There were chances and there were calls that went against them, shies at the stumps that only just missed and that growing feeling that it simply wasn’t going to be their day.

Huddleston was all wicket maidens. PHOTOSPORT

Villani survived as an edge went flying just beyond a fully-stretched, diving Rachel Priest — off Huddleston again, but before long Huddleston had produced her third wicket maiden of the innings when she broke through (again) by bowling Villani on 37 in the 35th.

Blackwell, who had been missing for much of the fielding effort after her catch, came into bat next while Bates reintroduced her strike option Kerr — looking to attack at a vulnerable point while Australia was looking for a run a ball.

Kerr (0-31 off 10) was lean, she was mean, but she would finish wicketless this time as Australia entered the final 10 overs needing slightly more than a run a ball now, the rest of the WHITE FERNS attack left frustrated as any width went to the boundary.

Blackwell had shared a run-a-ball 50-stand with Lanning, racing to a quick 32 before Anna Peterson snaffled an sweet caught and bowled, her 46th over also conceding just one run as the WHITE FERNS breathed one last time.

However, Lanning was by now on the cusp of her century, Australia’s equation having shrunk to just 25 from 24 on the back of her classy innings.

Lanning did it again. PHOTOSPORT

Twelve runs off the 47th — including a six over long on from Alyssa Healy, backed up with a boundary next ball — handed the ascendancy back to Australia and they never let go, Lanning raising her bat at Bay Oval yet again and finishing unbeaten on 104 as Australia blasted home for a five-wicket win and 2-1 Rose Bowl Series victory with four balls to spare.
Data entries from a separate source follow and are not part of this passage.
/-- elect_timeout expires (R89); with no eligible master heard of it raises source 24 or 25 (R91, R124). -/
def State.electTimeout (s : State) (x : Nat) : State :=
  let st := s.rcState x
  if st = rcElect || st = rcCount || st = rcNumber || st = rcAwait then
    let s := if st = rcElect && (s.rc x).best / 2 ^ 128 = 0 then s.raise (24 + x) else s
    s.enterElect x (s.flag (rRCTL_STATUS x) fRCTL_STATUS_kept) 8
  else s

def execElectTimeout (x : Fin 2) (s : State) : Host.Outcome State Fault Refusal := finish s (s.ifOn 0x28 fun s => s.electTimeout x)

/-! ### Counting and numbering -/

/-- A COUNT acts through the copy that travels on its path: at its master it closes the ring; elsewhere it is relayed with hubs passed
raised, or answered with END where the other port is not UP (R94). -/
def State.countIn (s : State) (x p passed path uid : Nat) : State :=
  if path != arrivalPath p then s
  else if uid = s.uid then
    if s.rcState x = rcCount then s.countDone x (if passed = 255 then 256 else passed + 1) false 0 else s
  else if s.rcState x = rcElect || s.rcState x = rcAwait then
    let n := satInc 255 passed
    s.sendLocal x 0x8 (countOctets (if s.isUp x (1 - p) then 0x02 else 0x03) n path uid)
  else s

def execCountReceived (x p : Fin 2) (passed path uid : Nat) (s : State) : Host.Outcome State Fault Refusal :=
  finish s (s.ifOn 0x28 fun s => (s.popInbox x 0x02).countIn x p passed path uid)

/-- An END travels back toward the master, so it acts through the copy on the other path (R85, R94; log entry 17). -/
def State.endIn (s : State) (x p passed path uid : Nat) : State :=
  if path = arrivalPath p then s
  else if uid = s.uid then
    if s.rcState x = rcCount then
      let c := s.rc x
      (s.setRc x (if path = 0 then { c with end0 := some passed } else { c with end1 := some passed })).checkEnds x
    else s
  else if s.rcState x = rcElect || s.rcState x = rcAwait then s.sendLocal x 0x8 (countOctets 0x03 passed path uid)
  else s

def execEndReceived (x p : Fin 2) (passed path uid : Nat) (s : State) : Host.Outcome State Fault Refusal :=
  finish s (s.ifOn 0x28 fun s => (s.popInbox x 0x03).endIn x p passed path uid)

/-- A NUMBER waits until the link delay of its port is known (R96). -/
def State.numberIn (s : State) (x p : Nat) (m : NumberMsg) : State :=
  if (s.linkDelay x p).isSome then s.actNumber x p m
  else s.setRc x { s.rc x with heldNumber := (s.rc x).heldNumber ++ [(p, m)] }

def execNumberReceived (x p : Fin 2) (m : NumberMsg) (s : State) : Host.Outcome State Fault Refusal :=
  finish s (s.ifOn 0x28 fun s => (s.popInbox x 0x04).numberIn x p m)

/-! ### Delay exchanges (R96) -/

/-- A DELAY_REQ names the path of the measured link, the one on which frames arrive at this port; like every link-local message it is sent on
each port that is UP (R85). -/
def execDelayReqSend (x p : Fin 2) (s : State) : Host.Outcome State Fault Refusal :=
  finish s (s.ifOn 0x28 fun s => if s.isUp x p && s.rcEnabled x then s.sendLocal x 0x8 (delayReqOctets (arrivalPath p)) else s)

/-- The DELAY_REQ is answered with its receive stamp, and the send stamp that the response takes as it leaves (R88, R96, R223); it acts through
the copy that leaves against the path it names (log entry 17). -/
def State.delayReqIn (s : State) (x p path stamp : Nat) : State :=
  if path = arrivalPath p then s else s.sendLocal x 0x8 (delayRespOctets path (toTwos 64 (s.rxStamp x p stamp / 10)) 0)

/-- The DELAY_REQ that the operands name acts; one that has not been received changes nothing. -/
def execDelayReqReceived (x p : Fin 2) (path src stamp : Nat) (s : State) : Host.Outcome State Fault Refusal :=
  finish s (s.ifOn 0x28 fun s => (s.takeMsg x p 0x05 src stamp).elim s (fun s => s.delayReqIn x p path stamp))

/-- One exchange is done; after 8 their mean is the link delay (R96). t1 is the send stamp of the request that this port's slot sent, t4 the
receive stamp of the response (R222, R223); t2 and t3 are the responder's, in ns. -/
def State.delayIn (s : State) (x p path t2 t3 stamp : Nat) : State :=
  let t4 := s.rxStamp x p stamp
  let pt := s.port x p
  match (if path = arrivalPath p && s.isUp x p then pt.reqAt else none) with
  | none => s
  | some t1 =>
    let twice : Int := t4 - ((t1 : Int) * 10 + s.txComp (2 * x + p)) - ((t3 : Int) - t2) * 10
    let s := s.setPort x p { pt with reqAt := none }
    let c := s.rc x
    let mine := (p, twice) :: c.exch.filter (fun e => e.1 = p)
    let rest := c.exch.filter (fun e => e.1 != p)
    if mine.length < 8 then s.setRc x { c with exch := mine ++ rest }
    else
      let d : Int := (mine.foldl (fun n e => n + e.2) 0 + 8) / 16
      let c := { c with exch := rest }
      let c := if p = 0 then { c with linkE := some d } else { c with linkW := some d }
      (s.setRc x c).linkReady x p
Again.

Scorecard



Beth Mooney was named player of thre Series and Lanning player of the match, while WHITE FERN Amy Satterthwaite was awarded the NZCPA Player’s Cap — voted by the players themselves — as the most outstanding individual of the season. It was the first time Satterthwaite had one the award, Suzie Bates having won the inaugural presentation last summer.